Het onderzoek laat zien dat de meerderheid van de geïnterviewde partijen voor een vorm van secundaire slothandel is. Het is niet verwonderlijk dat luchtvaartmaatschappijen voorkeur hebben voor een systeem van bilaterale onderhandeling, waarbij geen ruimte is voor transparantie. Een dergelijk systeem garandeert niet dat vraag en aanbod bij elkaar komen en kan eerlijke concurrentie belemmeren. Om die reden is het noodzakelijk dat toezichthouders scherp zijn op mogelijke beperkingen in de marktwerking. Daarnaast laat het onderzoek zien dat het van belang is dat wordt voldaan aan de juridische voorwaarden die secundaire slothandel mogelijk maken. Hieronder valt onder andere het toestaan van fake swaps door middel van junk slots en het overboeken door de slotcoördinator van de seizoenslimiet. Daar is op dit moment nog onduidelijkheid over. De verwachting is dat hub carrier KLM en luchtvaartmaatschappijen waarvoor Schiphol een belangrijk onderdeel is van het netwerk, zoals easyJet, Transavia en TUI, tot de potentiele kopers behoren. Luchtvaartmaatschappijen waarvoor omliggende (regionale) luchthavens een realistisch alternatief zijn en vrachtmaatschappijen zijn mogelijk verkopende partijen. Vermoedelijk leidt de implementatie van een systeem van secundaire slothandel tot meer slotmobiliteit, maar niet per se tot een efficienter gebruik van luchthavencapaciteit. Daarnaast is de kans dat een dergelijk systeem leidt tot een dominante marktpositie van één of meerdere luchtvaartmaatschappijen niet groot.
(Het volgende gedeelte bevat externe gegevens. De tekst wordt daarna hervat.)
/-! ## State.updSvc -/

@[simp] theorem State.updSvc_tick (s : State) (f : Svc → Svc) : (s.updSvc f).tick = s.tick := rfl
@[simp] theorem State.updSvc_packets (s : State) (f : Svc → Svc) : (s.updSvc f).packets = s.packets := rfl
@[simp] theorem State.updSvc_fresh (s : State) (f : Svc → Svc) : (s.updSvc f).fresh = s.fresh := rfl
@[simp] theorem State.updSvc_clk (s : State) (f : Svc → Svc) : (s.updSvc f).clk = s.clk := rfl
@[simp] theorem State.updSvc_booted (s : State) (f : Svc → Svc) : (s.updSvc f).booted = s.booted := rfl
@[simp] theorem State.updSvc_waves (s : State) (f : Svc → Svc) : (s.updSvc f).waves = s.waves := rfl
@[simp] theorem State.updSvc_pend (s : State) (f : Svc → Svc) : (s.updSvc f).pend = s.pend := rfl
@[simp] theorem State.updSvc_bars (s : State) (f : Svc → Svc) : (s.updSvc f).bars = s.bars := rfl
@[simp] theorem State.updSvc_tretQ (s : State) (f : Svc → Svc) : (s.updSvc f).tretQ = s.tretQ := rfl
@[simp] theorem State.updSvc_icache (s : State) (f : Svc → Svc) : (s.updSvc f).icache = s.icache := rfl
@[simp] theorem State.updSvc_tlb (s : State) (f : Svc → Svc) : (s.updSvc f).tlb = s.tlb := rfl
@[simp] theorem State.updSvc_tops (s : State) (f : Svc → Svc) : (s.updSvc f).tops = s.tops := rfl
@[simp] theorem State.updSvc_ptrs (s : State) (f : Svc → Svc) : (s.updSvc f).ptrs = s.ptrs := rfl
@[simp] theorem State.updSvc_misses (s : State) (f : Svc → Svc) : (s.updSvc f).misses = s.misses := rfl
@[simp] theorem State.updSvc_missQ (s : State) (f : Svc → Svc) : (s.updSvc f).missQ = s.missQ := rfl
@[simp] theorem State.updSvc_refused (s : State) (f : Svc → Svc) : (s.updSvc f).refused = s.refused := rfl
@[simp] theorem State.updSvc_lines (s : State) (f : Svc → Svc) : (s.updSvc f).lines = s.lines := rfl
@[simp] theorem State.updSvc_mem (s : State) (f : Svc → Svc) : (s.updSvc f).mem = s.mem := rfl
@[simp] theorem State.updSvc_ls (s : State) (f : Svc → Svc) : (s.updSvc f).ls = s.ls := rfl
@[simp] theorem State.updSvc_chip (s : State) (f : Svc → Svc) : (s.updSvc f).chip = s.chip := rfl
@[simp] theorem State.updSvc_pads (s : State) (f : Svc → Svc) : (s.updSvc f).pads = s.pads := rfl
@[simp] theorem State.updSvc_poison (s : State) (f : Svc → Svc) : (s.updSvc f).poison = s.poison := rfl
@[simp] theorem State.updSvc_ord (s : State) (f : Svc → Svc) : (s.updSvc f).ord = s.ord := rfl
@[simp] theorem State.updSvc_regions (s : State) (f : Svc → Svc) : (s.updSvc f).regions = s.regions := rfl
@[simp] theorem State.updSvc_recs (s : State) (f : Svc → Svc) : (s.updSvc f).recs = s.recs := rfl
@[simp] theorem State.updSvc_grant (s : State) (f : Svc → Svc) : (s.updSvc f).grant = s.grant := rfl
@[simp] theorem State.updSvc_ueLog (s : State) (f : Svc → Svc) : (s.updSvc f).ueLog = s.ueLog := rfl
@[simp] theorem State.updSvc_fatals (s : State) (f : Svc → Svc) : (s.updSvc f).fatals = s.fatals := rfl
@[simp] theorem State.updSvc_csrs (s : State) (f : Svc → Svc) : (s.updSvc f).csrs = s.csrs := rfl
@[simp] theorem State.updSvc_stepping (s : State) (f : Svc → Svc) : (s.updSvc f).stepping = s.stepping := rfl
@[simp] theorem State.updSvc_stopClk (s : State) (f : Svc → Svc) : (s.updSvc f).stopClk = s.stopClk := rfl
@[simp] theorem State.updSvc_flight (s : State) (f : Svc → Svc) : (s.updSvc f).flight = s.flight := rfl
@[simp] theorem State.updSvc_cts (s : State) (f : Svc → Svc) : (s.updSvc f).cts = s.cts := rfl
@[simp] theorem State.updSvc_streams (s : State) (f : Svc → Svc) : (s.updSvc f).streams = s.streams := rfl
@[simp] theorem State.updSvc_asu (s : State) (f : Svc → Svc) : (s.updSvc f).asu = s.asu := rfl
@[simp] theorem State.updSvc_rtu (s : State) (f : Svc → Svc) : (s.updSvc f).rtu = s.rtu := rfl
@[simp] theorem State.updSvc_wd (s : State) (f : Svc → Svc) : (s.updSvc f).wd = s.wd := rfl
@[simp] theorem State.updSvc_link (s : State) (f : Svc → Svc) : (s.updSvc f).link = s.link := rfl

/-! ## State.updAsu -/

@[simp] theorem State.updAsu_tick (s : State) (f : Asu → Asu) : (s.updAsu f).tick = s.tick := rfl
@[simp] theorem State.updAsu_packets (s : State) (f : Asu → Asu) : (s.updAsu f).packets = s.packets := rfl
@[simp] theorem State.updAsu_fresh (s : State) (f : Asu → Asu) : (s.updAsu f).fresh = s.fresh := rfl
@[simp] theorem State.updAsu_clk (s : State) (f : Asu → Asu) : (s.updAsu f).clk = s.clk := rfl
@[simp] theorem State.updAsu_booted (s : State) (f : Asu → Asu) : (s.updAsu f).booted = s.booted := rfl
@[simp] theorem State.updAsu_waves (s : State) (f : Asu → Asu) : (s.updAsu f).waves = s.waves := rfl
@[simp] theorem State.updAsu_pend (s : State) (f : Asu → Asu) : (s.updAsu f).pend = s.pend := rfl
@[simp] theorem State.updAsu_bars (s : State) (f : Asu → Asu) : (s.updAsu f).bars = s.bars := rfl
@[simp] theorem State.updAsu_tretQ (s : State) (f : Asu → Asu) : (s.updAsu f).tretQ = s.tretQ := rfl
@[simp] theorem State.updAsu_icache (s : State) (f : Asu → Asu) : (s.updAsu f).icache = s.icache := rfl
@[simp] theorem State.updAsu_tlb (s : State) (f : Asu → Asu) : (s.updAsu f).tlb = s.tlb := rfl
@[simp] theorem State.updAsu_tops (s : State) (f : Asu → Asu) : (s.updAsu f).tops = s.tops := rfl
@[simp] theorem State.updAsu_ptrs (s : State) (f : Asu → Asu) : (s.updAsu f).ptrs = s.ptrs := rfl
@[simp] theorem State.updAsu_misses (s : State) (f : Asu → Asu) : (s.updAsu f).misses = s.misses := rfl
@[simp] theorem State.updAsu_missQ (s : State) (f : Asu → Asu) : (s.updAsu f).missQ = s.missQ := rfl
@[simp] theorem State.updAsu_refused (s : State) (f : Asu → Asu) : (s.updAsu f).refused = s.refused := rfl
@[simp] theorem State.updAsu_lines (s : State) (f : Asu → Asu) : (s.updAsu f).lines = s.lines := rfl
@[simp] theorem State.updAsu_mem (s : State) (f : Asu → Asu) : (s.updAsu f).mem = s.mem := rfl
@[simp] theorem State.updAsu_ls (s : State) (f : Asu → Asu) : (s.updAsu f).ls = s.ls := rfl
@[simp] theorem State.updAsu_chip (s : State) (f : Asu → Asu) : (s.updAsu f).chip = s.chip := rfl
@[simp] theorem State.updAsu_pads (s : State) (f : Asu → Asu) : (s.updAsu f).pads = s.pads := rfl
@[simp] theorem State.updAsu_poison (s : State) (f : Asu → Asu) : (s.updAsu f).poison = s.poison := rfl
@[simp] theorem State.updAsu_ord (s : State) (f : Asu → Asu) : (s.updAsu f).ord = s.ord := rfl
@[simp] theorem State.updAsu_regions (s : State) (f : Asu → Asu) : (s.updAsu f).regions = s.regions := rfl
@[simp] theorem State.updAsu_recs (s : State) (f : Asu → Asu) : (s.updAsu f).recs = s.recs := rfl
@[simp] theorem State.updAsu_grant (s : State) (f : Asu → Asu) : (s.updAsu f).grant = s.grant := rfl
@[simp] theorem State.updAsu_ueLog (s : State) (f : Asu → Asu) : (s.updAsu f).ueLog = s.ueLog := rfl
@[simp] theorem State.updAsu_fatals (s : State) (f : Asu → Asu) : (s.updAsu f).fatals = s.fatals := rfl
@[simp] theorem State.updAsu_csrs (s : State) (f : Asu → Asu) : (s.updAsu f).csrs = s.csrs := rfl
@[simp] theorem State.updAsu_stepping (s : State) (f : Asu → Asu) : (s.updAsu f).stepping = s.stepping := rfl
@[simp] theorem State.updAsu_stopClk (s : State) (f : Asu → Asu) : (s.updAsu f).stopClk = s.stopClk := rfl
@[simp] theorem State.updAsu_flight (s : State) (f : Asu → Asu) : (s.updAsu f).flight = s.flight := rfl
@[simp] theorem State.updAsu_cts (s : State) (f : Asu → Asu) : (s.updAsu f).cts = s.cts := rfl
@[simp] theorem State.updAsu_streams (s : State) (f : Asu → Asu) : (s.updAsu f).streams = s.streams := rfl
@[simp] theorem State.updAsu_rtu (s : State) (f : Asu → Asu) : (s.updAsu f).rtu = s.rtu := rfl
@[simp] theorem State.updAsu_wd (s : State) (f : Asu → Asu) : (s.updAsu f).wd = s.wd := rfl
@[simp] theorem State.updAsu_link (s : State) (f : Asu → Asu) : (s.updAsu f).link = s.link := rfl
@[simp] theorem State.updAsu_svc (s : State) (f : Asu → Asu) : (s.updAsu f).svc = s.svc := rfl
Aanleiding voor het onderzoek is de toenemende schaarste op Schiphol, waardoor de vraag is gerezen of het secundair verhandelen van slots tussen luchtvaartmaatschappijen kan bijdragen aan een optimaal gebruik van de capaciteit.

Bovenstaande conclusies volgen uit een combinatie van desk research, waarbij is gekeken naar de schaarse ervaringen in het buitenland, data-analyse van de huidige capaciteitsbenutting en diepte-interviews met een groot aantal sectorpartijen.